> EXERCISE
Transcribe only what runs from the line including "let r := d.writeRows q.ctx (rows.mapIdx" through the last line of the entries, exactly as it appears.

★ ★ ★

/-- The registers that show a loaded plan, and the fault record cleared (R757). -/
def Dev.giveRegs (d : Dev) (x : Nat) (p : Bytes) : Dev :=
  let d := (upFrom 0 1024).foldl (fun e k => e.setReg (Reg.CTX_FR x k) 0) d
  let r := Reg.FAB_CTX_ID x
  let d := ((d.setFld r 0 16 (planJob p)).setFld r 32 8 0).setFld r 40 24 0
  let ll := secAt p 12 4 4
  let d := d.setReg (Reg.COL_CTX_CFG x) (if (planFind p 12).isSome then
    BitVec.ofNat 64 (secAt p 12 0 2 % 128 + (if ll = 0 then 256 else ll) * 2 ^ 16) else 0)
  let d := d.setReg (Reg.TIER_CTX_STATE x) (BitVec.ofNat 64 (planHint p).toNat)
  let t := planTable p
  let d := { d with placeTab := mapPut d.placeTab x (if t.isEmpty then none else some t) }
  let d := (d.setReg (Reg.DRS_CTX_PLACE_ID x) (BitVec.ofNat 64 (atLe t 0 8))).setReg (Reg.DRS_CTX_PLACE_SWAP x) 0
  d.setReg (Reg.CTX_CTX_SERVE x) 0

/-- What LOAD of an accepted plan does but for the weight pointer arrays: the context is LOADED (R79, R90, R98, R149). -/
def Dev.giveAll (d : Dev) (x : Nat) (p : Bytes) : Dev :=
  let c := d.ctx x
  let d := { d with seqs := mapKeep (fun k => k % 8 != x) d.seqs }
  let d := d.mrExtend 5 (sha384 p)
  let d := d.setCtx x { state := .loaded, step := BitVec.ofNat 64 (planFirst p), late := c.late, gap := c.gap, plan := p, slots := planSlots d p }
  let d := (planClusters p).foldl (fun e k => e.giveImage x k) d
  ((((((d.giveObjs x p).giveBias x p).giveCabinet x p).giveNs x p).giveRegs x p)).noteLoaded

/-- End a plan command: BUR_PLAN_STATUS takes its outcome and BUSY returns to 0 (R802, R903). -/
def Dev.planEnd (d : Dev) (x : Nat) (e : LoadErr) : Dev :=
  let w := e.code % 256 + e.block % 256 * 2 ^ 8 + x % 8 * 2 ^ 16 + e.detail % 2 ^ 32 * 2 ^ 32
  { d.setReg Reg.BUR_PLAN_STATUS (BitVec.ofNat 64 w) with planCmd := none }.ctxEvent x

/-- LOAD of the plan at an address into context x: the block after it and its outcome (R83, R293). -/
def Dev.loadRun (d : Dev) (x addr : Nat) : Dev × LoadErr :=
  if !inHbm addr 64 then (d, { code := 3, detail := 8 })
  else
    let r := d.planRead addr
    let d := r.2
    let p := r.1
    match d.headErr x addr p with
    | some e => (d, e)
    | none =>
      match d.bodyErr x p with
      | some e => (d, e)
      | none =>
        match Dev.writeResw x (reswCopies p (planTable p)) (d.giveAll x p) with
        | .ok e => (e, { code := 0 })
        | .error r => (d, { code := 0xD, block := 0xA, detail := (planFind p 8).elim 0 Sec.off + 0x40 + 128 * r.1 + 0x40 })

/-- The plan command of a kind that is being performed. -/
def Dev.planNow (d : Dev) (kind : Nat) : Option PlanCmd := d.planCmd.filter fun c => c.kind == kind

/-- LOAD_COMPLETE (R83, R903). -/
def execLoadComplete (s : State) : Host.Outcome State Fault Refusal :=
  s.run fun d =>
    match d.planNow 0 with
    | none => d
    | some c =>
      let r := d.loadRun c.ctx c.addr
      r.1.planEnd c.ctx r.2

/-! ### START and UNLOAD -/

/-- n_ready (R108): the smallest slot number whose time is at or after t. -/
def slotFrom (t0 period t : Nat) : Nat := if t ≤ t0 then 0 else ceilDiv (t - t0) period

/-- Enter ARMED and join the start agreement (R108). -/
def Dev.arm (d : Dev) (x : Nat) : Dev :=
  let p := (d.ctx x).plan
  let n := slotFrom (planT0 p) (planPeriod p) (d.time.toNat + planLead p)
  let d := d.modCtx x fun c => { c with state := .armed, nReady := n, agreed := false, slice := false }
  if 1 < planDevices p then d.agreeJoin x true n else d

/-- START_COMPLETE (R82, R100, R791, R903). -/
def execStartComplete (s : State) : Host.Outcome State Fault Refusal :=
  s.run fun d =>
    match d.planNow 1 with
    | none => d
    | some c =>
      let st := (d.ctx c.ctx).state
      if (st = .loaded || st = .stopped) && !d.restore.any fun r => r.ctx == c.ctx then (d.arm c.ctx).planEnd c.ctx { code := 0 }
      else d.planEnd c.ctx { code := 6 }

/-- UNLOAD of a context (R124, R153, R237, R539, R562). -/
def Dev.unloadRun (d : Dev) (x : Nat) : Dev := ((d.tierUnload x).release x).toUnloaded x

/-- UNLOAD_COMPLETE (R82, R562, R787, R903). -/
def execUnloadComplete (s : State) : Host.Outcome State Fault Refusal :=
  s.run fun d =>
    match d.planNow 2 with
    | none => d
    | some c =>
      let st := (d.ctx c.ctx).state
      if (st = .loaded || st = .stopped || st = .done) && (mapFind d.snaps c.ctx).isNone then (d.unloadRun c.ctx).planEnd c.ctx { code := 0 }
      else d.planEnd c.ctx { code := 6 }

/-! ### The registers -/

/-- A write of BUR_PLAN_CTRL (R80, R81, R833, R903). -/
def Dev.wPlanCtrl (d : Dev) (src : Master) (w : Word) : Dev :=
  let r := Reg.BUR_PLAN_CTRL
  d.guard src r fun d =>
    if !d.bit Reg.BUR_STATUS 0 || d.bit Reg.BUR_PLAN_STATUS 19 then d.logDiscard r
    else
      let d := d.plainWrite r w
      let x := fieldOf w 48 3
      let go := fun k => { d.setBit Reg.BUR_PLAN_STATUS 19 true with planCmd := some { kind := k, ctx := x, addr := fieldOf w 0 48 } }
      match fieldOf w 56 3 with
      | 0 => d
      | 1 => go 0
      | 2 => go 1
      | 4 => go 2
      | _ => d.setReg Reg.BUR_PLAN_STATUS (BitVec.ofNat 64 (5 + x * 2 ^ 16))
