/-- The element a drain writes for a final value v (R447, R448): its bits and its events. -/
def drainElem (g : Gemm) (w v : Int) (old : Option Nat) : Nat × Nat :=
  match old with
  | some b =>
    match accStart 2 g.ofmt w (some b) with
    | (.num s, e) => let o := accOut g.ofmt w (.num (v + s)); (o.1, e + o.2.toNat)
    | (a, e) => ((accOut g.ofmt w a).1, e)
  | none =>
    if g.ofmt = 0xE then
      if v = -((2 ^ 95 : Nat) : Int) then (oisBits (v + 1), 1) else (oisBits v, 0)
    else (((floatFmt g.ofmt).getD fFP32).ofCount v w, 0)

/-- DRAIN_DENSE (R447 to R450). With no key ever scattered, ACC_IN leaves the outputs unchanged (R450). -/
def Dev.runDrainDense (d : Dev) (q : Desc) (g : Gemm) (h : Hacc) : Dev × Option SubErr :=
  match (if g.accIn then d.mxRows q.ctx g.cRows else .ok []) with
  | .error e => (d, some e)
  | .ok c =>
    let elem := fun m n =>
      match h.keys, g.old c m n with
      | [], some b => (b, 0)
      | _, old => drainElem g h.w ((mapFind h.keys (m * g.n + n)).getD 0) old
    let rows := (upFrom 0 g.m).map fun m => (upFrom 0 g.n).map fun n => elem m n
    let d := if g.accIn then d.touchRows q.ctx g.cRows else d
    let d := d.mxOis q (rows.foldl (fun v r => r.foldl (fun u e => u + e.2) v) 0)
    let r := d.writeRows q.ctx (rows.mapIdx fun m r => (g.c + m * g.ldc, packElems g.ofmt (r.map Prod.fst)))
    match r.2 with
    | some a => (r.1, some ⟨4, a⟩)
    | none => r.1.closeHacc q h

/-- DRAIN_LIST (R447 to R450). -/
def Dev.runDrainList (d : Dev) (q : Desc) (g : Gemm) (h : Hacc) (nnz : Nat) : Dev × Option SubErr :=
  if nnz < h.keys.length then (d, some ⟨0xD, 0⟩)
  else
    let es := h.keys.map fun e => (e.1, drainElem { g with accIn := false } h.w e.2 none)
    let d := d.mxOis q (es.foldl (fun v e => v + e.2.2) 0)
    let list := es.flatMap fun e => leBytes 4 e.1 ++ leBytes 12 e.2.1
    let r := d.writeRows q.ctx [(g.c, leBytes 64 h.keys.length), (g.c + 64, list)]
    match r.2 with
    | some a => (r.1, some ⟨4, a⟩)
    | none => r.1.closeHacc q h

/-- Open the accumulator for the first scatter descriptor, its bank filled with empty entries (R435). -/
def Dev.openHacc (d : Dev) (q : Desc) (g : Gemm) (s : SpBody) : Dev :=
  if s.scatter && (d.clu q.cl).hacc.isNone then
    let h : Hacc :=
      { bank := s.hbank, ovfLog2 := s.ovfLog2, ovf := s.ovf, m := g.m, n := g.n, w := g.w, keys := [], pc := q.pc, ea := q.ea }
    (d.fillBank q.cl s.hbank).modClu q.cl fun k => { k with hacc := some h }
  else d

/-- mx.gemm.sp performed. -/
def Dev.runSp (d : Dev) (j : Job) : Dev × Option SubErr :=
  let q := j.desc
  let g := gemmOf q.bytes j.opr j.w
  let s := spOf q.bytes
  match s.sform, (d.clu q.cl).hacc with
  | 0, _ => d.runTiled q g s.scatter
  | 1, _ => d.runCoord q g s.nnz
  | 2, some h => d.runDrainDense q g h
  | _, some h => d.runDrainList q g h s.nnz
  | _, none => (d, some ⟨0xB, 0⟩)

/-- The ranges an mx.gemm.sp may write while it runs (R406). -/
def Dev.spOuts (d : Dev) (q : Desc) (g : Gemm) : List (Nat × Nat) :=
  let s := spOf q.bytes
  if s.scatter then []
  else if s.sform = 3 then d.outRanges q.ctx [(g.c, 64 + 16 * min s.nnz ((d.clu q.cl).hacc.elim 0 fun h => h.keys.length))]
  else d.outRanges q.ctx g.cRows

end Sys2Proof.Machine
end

★ ★ ★

> FINISHED TASK
    let r := d.writeRows q.ctx (rows.mapIdx fun m r => (g.c + m * g.ldc, packElems g.ofmt (r.map Prod.fst)))
    match r.2 with
    | some a => (r.1, some ⟨4, a⟩)
    | none => r.1.closeHacc q h

/-- DRAIN_LIST (R447 to R450). -/
def Dev.runDrainList (d : Dev) (q : Desc) (g : Gemm) (h : Hacc) (nnz : Nat) : Dev × Option SubErr :=
  if nnz < h.keys.length then (d, some ⟨0xD, 0⟩)
  else
    let es := h.keys.map fun e => (e.1, drainElem { g with accIn := false } h.w e.2 none)
    let d := d.mxOis q (es.foldl (fun v e => v + e.2.2) 0)
    let list := es.flatMap fun e => leBytes 4 e.1 ++ leBytes 12 e.2.1
    let r := d.writeRows q.ctx [(g.c, leBytes 64 h.keys.length), (g.c + 64, list)]
    match r.2 with
    | some a => (r.1, some ⟨4, a⟩)
    | none => r.1.closeHacc q h

/-- Open the accumulator for the first scatter descriptor, its bank filled with empty entries (R435). -/
def Dev.openHacc (d : Dev) (q : Desc) (g : Gemm) (s : SpBody) : Dev :=
  if s.scatter && (d.clu q.cl).hacc.isNone then
    let h : Hacc :=
      { bank := s.hbank, ovfLog2 := s.ovfLog2, ovf := s.ovf, m := g.m, n := g.n, w := g.w, keys := [], pc := q.pc, ea := q.ea }
    (d.fillBank q.cl s.hbank).modClu q.cl fun k => { k with hacc := some h }
  else d

/-- mx.gemm.sp performed. -/
def Dev.runSp (d : Dev) (j : Job) : Dev × Option SubErr :=
  let q := j.desc
  let g := gemmOf q.bytes j.opr j.w
  let s := spOf q.bytes
  match s.sform, (d.clu q.cl).hacc with
  | 0, _ => d.runTiled q g s.scatter
  | 1, _ => d.runCoord q g s.nnz
  | 2, some h => d.runDrainDense q g h
  | _, some h => d.runDrainList q g h s.nnz
  | _, none => (d, some ⟨0xB, 0⟩)

/-- The ranges an mx.gemm.sp may write while it runs (R406). -/
def Dev.spOuts (d : Dev) (q : Desc) (g : Gemm) : List (Nat × Nat) :=
  let s := spOf q.bytes
  if s.scatter then []
  else if s.sform = 3 then d.outRanges q.ctx [(g.c, 64 + 16 * min s.nnz ((d.clu q.cl).hacc.elim 0 fun h => h.keys.length))]
  else d.outRanges q.ctx g.cRows

end Sys2Proof.Machine
end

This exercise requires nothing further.